ACME widget failure prediction from imbalanced data
ACME, a widget manufacturer, would like to understand what causes failures of widgets and how these can be predicted or prevented in the future. They have provided some data extracted from their mainframe system. We will be developing binary classification models to predict failures of widgets and examine feature importances to identify strong predictors of failure. Our findings can help ACME accelerate quality issue investigations to develop failure prevention strategies. Through fewer warranty claims and quality recalls, ACME can benefit from reduced operating costs.
ACME has provided some data extracted from their mainframe system.
Data summary:
- failure: Indicate whether the widget failed (=1) or not (=0)
- model: Model number of the widget
- date: Date in yyyy-mm-dd format
- serial_number: Serial number of the widget
- 17 variables that begin with 'smart': Values extracted from the mainframe system
- Our AdaBoost classifier trained without resampling performed well in predicting widget failure with test F1 score of 0.98. We gave equal importance to precision and accuracy while tuning our model.

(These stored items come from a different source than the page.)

-- ==== Sys2Proof/Tests/Slice0.lean ====
section
/-! SUPPORT. Tests and witnesses. Every expected value is the spec's: a row of 95_test_vectors.md (its section is named), the word
rows of 30_encoding.md R84, or a rule worked out by hand. The second half holds one witness for every obligation that has
hypotheses. -/

namespace Sys2Proof.Tests

open Sys2Proof Sys2Proof.Machine

/-- The next state of a result, if there is one. -/
def nextState (r : Result) : Option State :=
  match r with
  | .next t => some t
  | .fault _ => none
  | .refused _ => none

/-- The reset state with the word `w` issued and the phase `p` reached. -/
def inPhase (w : Word) (p : Phase) : State := { issue w State.reset with phase := p }

/-- The reset state with the host's turns `q`. -/
def withTurns (q : List HostTurn) : State := State.reset.withScript q

/-- The key of the (32, 64) vector of section 1. -/
def key32 : KeyBits := 0x1918111009080100#128

/-- The key of the (48, 96) vector of section 1. -/
def key48 : KeyBits := 0x1A19181211100A0908020100#128

/-- The key of the (64, 128) vector of section 1. -/
def key64 : KeyBits := 0x1B1A1918131211100B0A090803020100#128

/-! ### Well-formedness: ill-formed terms are refused -/

theorem test_wellFormed_refuses_mixed_pair : (Instr.enc 32 96).wellFormed = false := by decide

theorem test_wellFormed_refuses_swapped_pair : (Instr.dec 64 32).wellFormed = false := by decide

theorem test_wellFormed_refuses_zero_pair : (Instr.kexp 0 0).wellFormed = false := by decide

theorem test_wellFormed_refuses_near_miss : (Instr.atk 64 127).wellFormed = false := by decide

theorem test_wellFormed_accepts : (Instr.atk 64 128).wellFormed = true := by decide

/-! ### Decoding, from words written out bit by bit: RSV, KS, BS, OP (R81, R83) -/

theorem test_decode_enc : decode 0b00000000_01000000_00100000_00000001#32 = some (.enc 32 64) := by decide

theorem test_decode_dec : decode 0b00000000_01100000_00110000_00000010#32 = some (.dec 48 96) := by decide

theorem test_decode_atk : decode 0b00000000_10000000_01000000_00000011#32 = some (.atk 64 128) := by decide

theorem test_decode_kexp : decode 0b00000000_01000000_00100000_00000100#32 = some (.kexp 32 64) := by decide

/-- Section 9: `ENC, bs = 32, ks = 96` decodes; it is no legal command but a command. -/
theorem test_decode_unsupported_pair : decode 0x00602001#32 = some (.enc 32 96) := by decide

theorem test_decode_rejects_operation : decodeWord 0x004020FF#32 = .rejected .noSuchOperation := by decide

/-- Section 9: the reserved byte comes before the operation. -/
theorem test_decode_rejects_reserved : decodeWord 0xFF602000#32 = .rejected .reservedByteNotZero := by decide

theorem test_decodeTableWord : decodeTableWord 32 0x00804002 = some (.dec 64 128) := by decide

/-! ### Functions -/

/-- Section 2: a bit leaves at the top and enters at the bottom, in every word size. -/
theorem test_rol : rol .v32 0x8421#32 1 = some 0x0843#32 ∧ rol .v48 0x080000#32 5 = some 0x000001#32 ∧
    rol .v64 0x656B696C#32 5 = some 0xAD6D2D8C#32 := by decide

/-- R120, 93 U6: no value at 0 and at the word size. -/
theorem test_rol_outside : rol .v32 0x8421#32 0 = none ∧ rol .v32 0x8421#32 16 = none ∧ rol .v48 1#32 24 = none ∧
    rol .v64 1#32 32 = none := by decide

/-- Section 2. -/
theorem test_f : f .v32 0x8421#32 = 0x8C63#32 ∧ f .v32 0x5C1B#32 = 0xB83D#32 ∧ f .v48 0x726963#32 = 0xA4FAA4#32 ∧
    f .v64 0x656B696C#32 = 0xEFBFFBD4#32 := by decide

/-- Section 2: one forward step and its inverse. -/
theorem test_fwd_inv : fwd .v32 { left := 0x6565#32, right := 0x6877#32 } 0x0100#32 = { left := 0x8799#32, right := 0x6565#32 } ∧
    inv .v64 { left := 0xCCD994A1#32, right := 0x656B696C#32 } 0x03020100#32 =
      { left := 0x656B696C#32, right := 0x20646E75#32 } := by decide

/-- The bits of a sequence written as a string. -/
def bits (x : String) : List Bool := x.toList.map (· == '1')

/-- Section 3. -/
theorem test_seq : seq .v32 = bits "11111000110111010100001001011001" ∧
    seq .v48 = bits "111110001101110101000010010110011111" ∧
    seq .v64 = bits "11111100000100001100010100111101000111001001" := by decide +kernel

/-- Section 3: the window after the last round. -/
theorem test_window_end : lfsrWindow .v32 32 = 0b001111#6 ∧ lfsrWindow .v48 36 = 0b011000#6 ∧
    lfsrWindow .v64 44 = 0b110110#6 := by decide +kernel

/-- Section 1: the last round keys. -/
theorem test_keySchedule : keySchedule .v32 key32 31 = 0x7FBE#32 ∧ keySchedule .v48 key48 35 = 0xDA7A12#32 ∧
    keySchedule .v64 key64 43 = 0x3D5EAB8F#32 := by decide +kernel

/-- Section 3: corner-case keys. -/
theorem test_keySchedule_corners : keySchedule .v32 0#128 4 = 0xFFFD#32 ∧ keySchedule .v32 0#128 31 = 0xD9A8#32 ∧
    keySchedule .v48 0xFFFFFFFFFFFFFFFFFFFFFFFF#128 4 = 0x000002#32 ∧
    keySchedule .v64 0x80000000000000000000000000000000#128 43 = 0x1AAAABA3#32 := by decide +kernel

/-- Section 1. -/
theorem test_encrypt : encrypt .v32 (keySchedule .v32 key32) 0x65656877#64 = 0x770D2C76#64 ∧
    encrypt .v48 (keySchedule .v48 key48) 0x72696320646E#64 = 0xF3CF25E33B36#64 ∧
    encrypt .v64 (keySchedule .v64 key64) 0x656B696C20646E75#64 = 0x45CE69025F7AB7ED#64 := by decide +kernel

/-- Sections 5 and 10 (program 5). -/
theorem test_decrypt : decrypt .v32 (keySchedule .v32 key32) 0x770D2C76#64 = 0x65656877#64 ∧
    decrypt .v32 (keySchedule .v32 0#128) 0#64 = 0xEE463AAF#64 ∧
    decrypt .v64 (keySchedule .v64 key64) 0x45CE69025F7AB7ED#64 = 0x656B696C20646E75#64 := by decide +kernel

/-- Section 6: faulted ciphertexts of the first and the last trial. -/
theorem test_faultedEncrypt : faultedEncrypt .v32 (keySchedule .v32 key32) 0 0x65656877#64 = 0x776B2C75#64 ∧
    faultedEncrypt .v32 (keySchedule .v32 key32) 9 0x65656877#64 = 0xBF0D6A76#64 ∧
    faultedEncrypt .v64 (keySchedule .v64 key64) 21 0x656B696C20646E75#64 = 0x496E69025F1AB7ED#64 := by decide +kernel

/-- Section 6, the worked trial 0 and trial 4, whose bit a is 0. -/
theorem test_recoverTrial : recoverTrial .v32 0 0x770D2C76#64 0x776B2C75#64 = { ka := true, kb := true } ∧
    recoverTrial .v32 4 0x770D2C76#64 0x735D2C56#64 = { ka := false, kb := true } ∧
    recoverTrialMsb .v32 4 0x770D2C76#64 0x735D2C56#64 = { ka := false, kb := true } := by decide

/-- Section 6: the accumulator after seven trials. -/
theorem test_sessionMap : sessionMap .v32 (keySchedule .v32 key32) 0x65656877#64 0x770D2C76#64 7 =
    { acc := 0x7FA2#32, accv := 0xFFE3#32 } := by decide +kernel

/-- Sections 1 and 7. -/
theorem test_attackSession : attackSession .v32 0x65656877#64 0x770D2C76#64 key32 = 0x7FBE#32 ∧
    attackSession .v48 0x72696320646E#64 0xF3CF25E33B36#64 key48 = 0xDA7A12#32 := by decide +kernel

/-- Section 8: genuine or not, the session has a result; overwritten bits keep the later value (R197). -/
theorem test_attackSession_not_genuine : attackSession .v32 0x65656877#64 0#64 key32 = 0xF078#32 ∧
    attackSession .v32 0x65656877#64 0x770D2C77#64 key32 = 0x7F9D#32 ∧
    attackSession .v32 0x65656877#64 0x2C76770D#64 key32 = 0x2400#32 := by decide +kernel

/-! ### One micro-step of each command -/

/-- Section 4, last row: the ENC micro-step with `I = 31` writes `DOUT` and ends the command. -/
theorem test_enc_last_round :
    (nextState (exec (.enc 32 64)
      { (inPhase 0x00402001#32 .enc).storeRk 31 0x7FBE#32 with l := 0x2C76#32, r := 0x5C1B#32, i := 31#6 })).map
        (fun t => (t.dout, t.status.word, t.phase)) = some (0x770D2C76#64, 0x00000002#32, .idle) := by decide +kernel

/-- Section 9: `DIN = 2^32` is InvalidArgument. -/
theorem test_enc_din_too_wide :
    (nextState (exec (.enc 32 64) { inPhase 0x00402001#32 .check with din := 0x100000000#64 })).map
        (fun t => (t.status.word, t.phase)) = some (0x00000012#32, .idle) := by decide +kernel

- Strong predictors of widget failure are smart_5_raw, smart_9_raw, smart_18_raw and smart_1_raw.
- If the 17 smart values are known and collected during manufacturing, our failure prediction model can be used to augment current quality control processes and remove widgets that are likely to fail soon. During model testing, we successfully predicted 98% of failures, and 98% of all predicted failures are actual failures.
- If the 17 smart values are only known after the widgets are used, our failure prediction model can be used as an early warning system by sending user alerts if it detects that a widget may fail soon.

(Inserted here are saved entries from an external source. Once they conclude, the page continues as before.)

-- ==== Sys2Proof/Decode.lean ====
section
/-! DEFINITION. The decoder of 30_encoding.md R80, total on 64-bit words and rejecting by subcause, and the encoder
written from the same encoding tables (R74, R75, R79). -/

namespace Sys2Proof

/-- The command formats of R75. -/
inductive Format where
  | z | s | si | i | ni
  deriving DecidableEq, Repr

/-- Why a word is no command: the subcauses of ILLEGAL_COMMAND (R80, R201). -/
inductive Illegal where
  /-- The opcode is not assigned (R82). -/
  | unassignedOpcode
  /-- A field the format reserves is not 0 (R75). -/
  | reservedNonZero
  /-- An operand lies outside its static range (R81). -/
  | operandOutOfRange
  deriving DecidableEq, Repr

/-- The argument that ILLEGAL_COMMAND reports: 1, 2 or 3 (R80). -/
def Illegal.subcause : Illegal → BitVec 8
  | .unassignedOpcode => 1
  | .reservedNonZero => 2
  | .operandOutOfRange => 3

/-- One row of the opcode map of R79: mnemonic, opcode, format, and the command for field A and field IMM. -/
structure OpRow where
  mnemonic : String
  opc : Opcode
  format : Format
  command : BitVec 8 → Data → Instr

/-- The opcode map of R79: every assigned opcode. -/
def opcodeTable : List OpRow :=
  [⟨"NOP", 0x00, .z, fun _ _ => .nop⟩,
   ⟨"SOFT_RESET", 0x01, .z, fun _ _ => .softReset⟩,
   ⟨"READ_STATUS", 0x02, .z, fun _ _ => .readStatus⟩,
   ⟨"READ_ERROR", 0x03, .z, fun _ _ => .readError⟩,
   ⟨"CLEAR_ERROR", 0x04, .z, fun _ _ => .clearError⟩,
   ⟨"LOAD_WEIGHT", 0x10, .si, fun a imm => .loadWeight a imm⟩,
   ⟨"READ_WEIGHT", 0x11, .s, fun a _ => .readWeight a⟩,
   ⟨"CLEAR_WEIGHTS", 0x12, .z, fun _ _ => .clearWeights⟩,
   ⟨"BUILD", 0x20, .z, fun _ _ => .build⟩,
   ⟨"READ_NODE", 0x21, .i, fun _ imm => .readNode imm⟩,
   ⟨"GEN_TABLE", 0x30, .z, fun _ _ => .genTable⟩] ++
  [⟨"READ_CODE_LEN", 0x31, .s, fun a _ => .readCodeLen a⟩,
   ⟨"READ_CODE_WORD", 0x32, .si, fun a imm => .readCodeWord a imm⟩,
   ⟨"ENCODE", 0x40, .s, fun a _ => .encode a⟩,
   ⟨"BSEQ_CLEAR", 0x50, .z, fun _ _ => .bseqClear⟩,
   ⟨"BSEQ_ADD_BIT", 0x51, .i, fun _ imm => .bseqAddBit imm⟩,
   ⟨"BSEQ_APPEND_BITS", 0x52, .ni, fun a imm => .bseqAppendBits a imm⟩,
   ⟨"READ_BSEQ_LEN", 0x53, .z, fun _ _ => .readBseqLen⟩,
   ⟨"READ_BSEQ_WORD", 0x54, .i, fun _ imm => .readBseqWord imm⟩]

/-- Field OPC, bits [63:56] (R74). -/
def opcField (w : CmdWord) : Opcode := w.extractLsb' 56 8

/-- Field A, bits [55:48]: SYM or N (R74, R76). -/
def aField (w : CmdWord) : BitVec 8 := w.extractLsb' 48 8

/-- Field IMM, bits [31:0] (R74, R76). -/
def immField (w : CmdWord) : Data := w.extractLsb' 0 32

/-- The bits that the format reserves are all 0 (R75, R80). -/
def reservedClear : Format → CmdWord → Bool
  | .z, w => w.extractLsb' 0 56 == 0
  | .s, w => w.extractLsb' 0 48 == 0
  | .si, w => w.extractLsb' 32 16 == 0
  | .ni, w => w.extractLsb' 32 16 == 0
  | .i, w => w.extractLsb' 32 24 == 0

/-- Word k exists in the accumulator: k <= BSEQ_CAP_BITS/32 - 1 (R81). Word 0 exists at every capacity, and saying so first
lets the test be evaluated on it with the parameter left open. -/
def BseqCap.hasWord (cap : BseqCap) (k : Nat) : Bool := k == 0 || Nat.ble k cap.lastWord.toNat

/-- `in_static_range` of R80, the checks of R81. -/
def inStaticRange (cap : BseqCap) : Instr → Bool
  | .readNode imm => Nat.ble imm.toNat 510
  | .readCodeWord _ imm => Nat.ble imm.toNat 7
  | .bseqAddBit imm => Nat.ble imm.toNat 1
  | .bseqAppendBits n _ => Nat.ble n.toNat 32
  | .readBseqWord imm => cap.hasWord imm.toNat
  | .nop | .softReset | .readStatus | .readError | .clearError | .loadWeight _ _ | .readWeight _ | .clearWeights
  | .build | .genTable | .readCodeLen _ | .encode _ | .bseqClear | .readBseqLen => true

/-- `decode` of R80: the checks in order, the first that fails ending the command. -/
def decode (cap : BseqCap) (w : CmdWord) : Except Illegal Instr :=
  match opcodeTable.find? (fun row => row.opc == opcField w) with
  | none => .error .unassignedOpcode
  | some row =>
    if reservedClear row.format w then
      if inStaticRange cap (row.command (aField w) (immField w)) then .ok (row.command (aField w) (immField w))
      else .error .operandOutOfRange
    else .error .reservedNonZero

/-- The opcode byte of a command (R79). -/
def opcodeOf : Instr → Opcode
  | .nop => 0x00
  | .softReset => 0x01
  | .readStatus => 0x02
  | .readError => 0x03
  | .clearError => 0x04
  | .loadWeight _ _ => 0x10
  | .readWeight _ => 0x11
  | .clearWeights => 0x12
  | .build => 0x20
  | .readNode _ => 0x21
  | .genTable => 0x30
  | .readCodeLen _ => 0x31
  | .readCodeWord _ _ => 0x32
  | .encode _ => 0x40
  | .bseqClear => 0x50
  | .bseqAddBit _ => 0x51
  | .bseqAppendBits _ _ => 0x52
  | .readBseqLen => 0x53
  | .readBseqWord _ => 0x54

/-- Field A of a command's word: SYM, N, or 0 where the format reserves it (R75). -/
def operandA : Instr → BitVec 8
  | .loadWeight sym _ | .readWeight sym | .readCodeLen sym | .readCodeWord sym _ | .encode sym => sym
  | .bseqAppendBits n _ => n
  | .nop | .softReset | .readStatus | .readError | .clearError | .clearWeights | .build | .readNode _ | .genTable
  | .bseqClear | .bseqAddBit _ | .readBseqLen | .readBseqWord _ => 0

/-- Field IMM of a command's word, or 0 where the format reserves it (R75). -/
def operandImm : Instr → Data
  | .loadWeight _ imm | .readNode imm | .readCodeWord _ imm | .bseqAddBit imm | .bseqAppendBits _ imm
  | .readBseqWord imm => imm
  | .nop | .softReset | .readStatus | .readError | .clearError | .readWeight _ | .clearWeights | .build | .genTable
  | .readCodeLen _ | .encode _ | .bseqClear | .readBseqLen => 0

/-- The command's word: OPC, A, the reserved zeros, IMM (R74, R75). -/
def encode (i : Instr) : CmdWord := opcodeOf i ++ operandA i ++ 0#16 ++ operandImm i

/-- The 64-bit word of a row of spec/opcode_table.json: its `nbits` bits as given, every bit above them 0 (R83: a command
is exactly one 64-bit word; log 11). -/
def tableWord (nbits w : Nat) : CmdWord := BitVec.ofNat 64 (w % 2 ^ nbits)

/-- What the decoder reads from a table word. The open capacity is the machine's own (log 1, log 11). -/
def decodeTableWord (nbits w : Nat) : Option Instr := (decode Config.bseqCap (tableWord nbits w)).toOption

end Sys2Proof
end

- Examine factors that may affect smart_5_raw, smart_9_raw, smart_18_raw and smart_1_raw values, which are strong predictors of widget failure. Develop prevention strategies that will keep these values within the norminal range for non-failures.
- While we believe that the smart values reported from the mainframe are comparable across widget models, ST4000DM000 is overrepresented in our dataset. It is important to test our prediction model on larger numbers of other widget models to monitor its predictive performance.
- With limited descriptions provided for the 17 explanatory variables that begin with 'smart', we did not manage to explore feature selection, feature engineering, or consider any interactions between features.
- To better understand what causes failures of widgets, it will be good to have repeated observations of functional and failed widgets over a time period. We can then examine the difference in a smart value between time T and T−1 to predict failure.